Elah Hepler was born April 6, 1923, the son of E. W. Hepler and Evalyn (Parks) Hepler, one of four children. He was born at home in Englewood, Colorado, and lived there until he married Margaret Rife on July 3, 1943. Their marriage lasted for over 65 years until her death on Thanksgiving Day 2008.
Elah died Aug. 27, at Poudre Valley Hospital in Fort Collins, at the age of 88 years and 5 months, from pneumonia and complications from a fall. He was also preceded in death by an infant brother, Edgar, his father and mother and a sister, Zea.

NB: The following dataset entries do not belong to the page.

-- ==== Sys2Proof/Machine/Ops.lean ====
section
/-! DEFINITION. Named operations every block uses: the configuration in force, node states, belt positions and their
register (R2, R3), bag records and live records, the time base. -/

namespace Sys2Proof.Machine

/-! ## Node state, configuration, time -/

/-- The configuration in force. -/
def cfg (s : State) : JunctionConfig := s.loader.config.getD .absent

/-- The node states in which the blocks act (R19, R40, R58, R97, R118, R145, R159): JOINING, RUNNING, DUPLICATE. -/
def acting (s : State) : Bool :=
  match s.loader.node with
  | .joining | .running | .duplicate => true
  | .loading | .configFault => false

/-- The node states in which the Exception Unit sends (R152, R155, R161): JOINING and RUNNING. -/
def speaks (s : State) : Bool :=
  match s.loader.node with
  | .joining | .running => true
  | .loading | .configFault | .duplicate => false

/-- Whole seconds since reset, 32 bits wide (section 3.2 of chapter 0). -/
def seconds (s : State) : BitVec 32 := BitVec.ofNat 32 (s.time / 1000)

/-! ## Positions (R2) -/

/-- The difference of two positions modulo 2^32, read as a signed 32-bit number. -/
def posDiff (a b : Pos) : Int := (a - b).toInt

/-- R2: a position P is reached when D − P, read this way, is zero or positive. -/
def reached (d p : Pos) : Bool := decide (0 ≤ posDiff d p)

/-- A length in mm as a distance in micrometres (section 3.1 of chapter 0). -/
def mm (n : Nat) : Pos := BitVec.ofNat 32 (n * 1000)

/-- A distance in micrometres. -/
def um (n : Nat) : Pos := BitVec.ofNat 32 n

/-! ## The register of positions (R3) -/

/-- The block that owns a registered position (section 1.3). -/
def itemOwner : Item → Owner
  | .readerPosition _ => .readerLink
  | .decisionPosition _ => .routeSelector
  | .jamPoint => .segmentTracker
  | .lostPoint _ => .segmentTracker
  | .claimEnd _ => .handoffController
  | .windowEnd _ _ => .handoffController
  | .firePoint _ _ => .divertScheduler
  | .releasePoint _ _ => .divertScheduler
  | .passPosition _ _ => .divertScheduler
  | .stopPosition _ => .flowController

/-- Holds a registration until D reaches it. -/
def holdPosition (i : Item) (p : Pos) (s : State) : State :=
  { s with belt := { s.belt with register := s.belt.register ++ [⟨i, p⟩] } }

/-- R3: an owner withdraws a registration; the position is never reported. -/
def withdraw (i : Item) (s : State) : State :=
  { s with belt := { s.belt with register := s.belt.register.filter (fun r => decide (r.item ≠ i)) } }

/-- A registration for the item is held. -/
def isHeld (i : Item) (s : State) : Bool := s.belt.register.any (fun r => decide (r.item = i))

/-- R3: an owner offers a position, withdrawing an earlier registration of the item. A position already reached is
reported at once and not held. -/
def offerPosition (i : Item) (p : Pos) (report : State → State) (s : State) : State :=
  if reached s.belt.d p then report (withdraw i s) else holdPosition i p (withdraw i s)

/-! ## Bag records and live records -/

/-- The record that occupies a slot. -/
def findBag (s : State) (slot : Nat) : Option BagRecord := s.tracker.segment.find? (fun b => decide (b.slot = slot))

/-- Changes the record in a slot. -/
def updateBag (slot : Nat) (f : BagRecord → BagRecord) (s : State) : State :=
  { s with tracker := { s.tracker with
      segment := s.tracker.segment.map (fun b => if b.slot = slot then f b else b) } }

/-- The slots of the queue, in queue order. -/
def segmentSlots (s : State) : List Nat := s.tracker.segment.map BagRecord.slot

/-- The lowest-numbered free slot (R17). -/
def freeSlot (s : State) : Nat :=
  ((List.range Config.segmentSlots).find? (fun i => !(segmentSlots s).contains i)).getD 0

/-- A record that has been decided and is still on the belt (R49, step 2). -/
def isDecided (b : BagRecord) : Bool :=
  match b.tracking with
  | .decided | .diverting | .releasedUnconfirmed => true
  | .entering | .onBelt | .diverted => false

/-- The trailing end E + length × 1,000, when the length is known. -/
def trailingEnd (b : BagRecord) : Option Pos := b.length.map (fun l => b.entry + mm l)

/-- The open record (R24): the last record, when its length is absent. -/
def openRecord (s : State) : Option BagRecord := s.tracker.segment.getLast?.filter (fun b => b.length.isNone)

/-- The expected entry that holds a pair. -/
def findEntry (s : State) (source id : Byte) : Option ExpectedEntry :=
  s.handoff.expected.find? (fun e => decide (e.source = source ∧ e.id = id))

/-- Changes the expected entry that holds a pair. -/
def updateEntry (source id : Byte) (f : ExpectedEntry → ExpectedEntry) (s : State) : State :=
  { s with handoff := { s.handoff with
      expected := s.handoff.expected.map (fun e => if e.source = source ∧ e.id = id then f e else e) } }

/-- A plate as a stray record or a frame carries it: absent when 0. -/
def heldPlate (p : Nat) : Option Nat := if p = 0 then none else some p

/-- A station as a stray record carries it: absent when 0. -/
def heldStation (b : Byte) : Option Byte := if b = 0 then none else some b

/-- The destination of a record's manifest part, when it has one. -/
def bagDestination (b : BagRecord) : Option Nat := b.part.map ManifestPart.destination

/-- A live record's plate, manifest part, route status and creation order. -/
structure LiveView where
  plate : Nat
  part : Option ManifestPart
  status : RouteStatus
  created : Nat
  deriving DecidableEq, Repr

/-- What a live record holds. -/
def viewLive (s : State) : Live → Option LiveView
  | .bag slot => (findBag s slot).map (fun b => ⟨b.plate, b.part, b.status, b.created⟩)
  | .entry source id => (findEntry s source id).map (fun e => ⟨e.plate, e.part, e.status, e.created⟩)

/-- Writes the route status of a live record. -/
def setStatus (l : Live) (st : RouteStatus) (s : State) : State :=
  match l with
  | .bag slot => updateBag slot (fun b => { b with status := st }) s
  | .entry source id => updateEntry source id (fun e => { e with status := st }) s

/-- R23: a class STANDARD copied into an over-length record is held as OVERSIZE. -/
def holdClass (overLength : Bool) (p : ManifestPart) : ManifestPart :=
  if overLength = true ∧ p.cls = .standard then { p with cls := .oversize } else p

/-- Copies a manifest part into a live record, which becomes RESOLVED (R60, R66), with the over-length rule of R23. -/
def copyPart (l : Live) (p : ManifestPart) (s : State) : State :=
  match l with
  | .bag slot => updateBag slot (fun b => { b with part := some (holdClass b.overLength p), status := .resolved }) s
  | .entry source id => updateEntry source id (fun e => { e with part := some p, status := .resolved }) s

/-- Writes the chosen outlet of a record; a change clears its gate-passed outlet (R145). -/
def setChosen (o : Outlet) (b : BagRecord) : BagRecord :=
  { b with chosen := some o, gatePassed := if b.chosen = some o then b.gatePassed else none }

end Sys2Proof.Machine
end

Elah spent his boyhood at the home on four lots at 3000 S. Elati St. in Englewood, where there was a two-car garage, chicken houses and lots of room to play. The boys, Elah and his brother, Ovid, attended Sunday School and church together and were baptized at the same time. They also spent a lot of time at their father’s feed mill and coal yard at 3700 S. Santa Fe, between the Denver and Rio Grande and Santa Fe railroad tracks, playing in the mill and along the tracks. The mill was in the old town of Sheridan which has now been torn down. When the boys became older, they spent their time there hauling coal and feed.
After Elah married, he worked as a heavy equipment operator and farmed on 80 acres east of Fort Collins on the Larimer-Weld County line. Later, he and Margaret lived in Seattle, then on a small ranch they owned near Cheyenne in Carpenter, Wyoming. In later life, they lived in Mesa, Arizona, and more recently after retirement, in a home they purchased north of Fort Collins.
While living in Arizona, Elah and Margaret would bring their house trailer to their land east of Fort Collins for vacations. While there, they would drive the 85 miles to attend Haven Baptist Church where Ovid was a pastor. This was just one of many demonstrations of Elah’s love for the Bible, the Lord and for His work.
He is survived by two sons, Jimmy Lynn and Larry Warren; two granddaughters, Jyl Booth and Pam Schimitis; four great-grandchildren, and many other friends and relatives who mourn his passing.